[INPUT FOR THIS TASK]

theorem mapLoadRequest_mapSafe (safe : MapSafe s) : MapSafe (mapLoadRequest tag body s) := by
  unfold mapLoadRequest
  split
  · rename_i page start count bytes
    split
    · exact refuse_mapSafe _ _ _ safe
    · rename_i i _
      split_ifs with badCount pending beyond
      iterate 3 exact refuse_mapSafe _ _ _ safe
      have still : (s.tm.pages.get i).pending = false := by simpa using pending
      refine ack_mapSafe _ _ _ (safe.put (safe.unchecked idle) i ((safe.sound i).load still _ _) fun waits => ?_)
      simp [Page.load, still] at waits
  · exact refuse_mapSafe _ _ _ safe

/-- A swap is left pending in an active state alone (R119). -/
theorem mapSwapRequest_mapSafe (safe : MapSafe s) : MapSafe (mapSwapRequest tag body s) := by
  unfold mapSwapRequest
  split
  · split
    · exact refuse_mapSafe _ _ _ safe
    · rename_i i _
      dsimp only
      split_ifs with pending unchecked
      iterate 2 exact refuse_mapSafe _ _ _ safe
      refine ack_mapSafe _ _ _
        (safe.put (safe.unchecked idle) i ((safe.sound i).swap (not_not.mp unchecked) _) fun waits stopped => ?_)
      rw [inactive_of_eq stopped] at waits
      cases waits
  · exact refuse_mapSafe _ _ _ safe

/-- SAMPLE takes the place of an idle service, which is no MAP COMMIT (R75). -/
theorem sampleRequest_mapSafe (safe : MapSafe s) : MapSafe (sampleRequest tag body s) := by
  unfold sampleRequest
  split_ifs
  · exact refuse_mapSafe _ _ _ safe
  · split
    · exact refuse_mapSafe _ _ _ safe
    · exact safe.follow (by constructor <;> simp [idle])

/-- What an accepted CLEAR does before and after ERASE_MAPS reaches the pages as a pass boundary at most (R173). -/
theorem clearActions_mapSafe (actions : Byte) (safe : MapSafe s) : MapSafe (clearActions actions s) := by
  have before := (actIf_keepsPages (actions.getLsbD 0) emptyQueueAction_keepsPages s).trans
    (actIf_keepsPages (actions.getLsbD 1) eraseProgramAction_keepsPages _)
  have job := before.job.trans (safe.unchecked idle)
  have erased := actIf_of (named := actions.getLsbD 2) (safe.follow before)
    (eraseMapsAction_mapSafe job (safe.follow before))
  exact erased.follow (actIf_keepsPages _ restOutputsAction_keepsPages _)

theorem clearOwner_mapSafe (mask : BitVec 16) (actions : Byte) (safe : MapSafe s) :
    MapSafe (clearOwner tag mask actions s) := by
  obtain bad | busy | ⟨-, cleared⟩ := clearOwner_cases tag mask actions s
  · rw [bad]; exact refuse_mapSafe _ _ _ safe
  · rw [busy]; exact refuse_mapSafe _ _ _ safe
  · rw [cleared]
    exact ack_mapSafe _ _ _
      (clearActions_mapSafe (by simpa using idle) actions (safe.follow (clearFlags_keepsPages _ s)))

theorem clearRequest_mapSafe (safe : MapSafe s) : MapSafe (clearRequest tag body s) := by
  unfold clearRequest
  split
  · exact clearOwner_mapSafe _ idle _ _ safe
  · exact refuse_mapSafe _ _ _ safe

end Requests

[/INPUT FOR THIS TASK]

**ABOUT THIS EXERCISE**
Look through the entries above; copy every line holding the string "refine".

**RESPONSE AREA**
      refine ack_mapSafe _ _ _ (safe.put (safe.unchecked idle) i ((safe.sound i).load still _ _) fun waits => ?_)
      refine ack_mapSafe _ _ _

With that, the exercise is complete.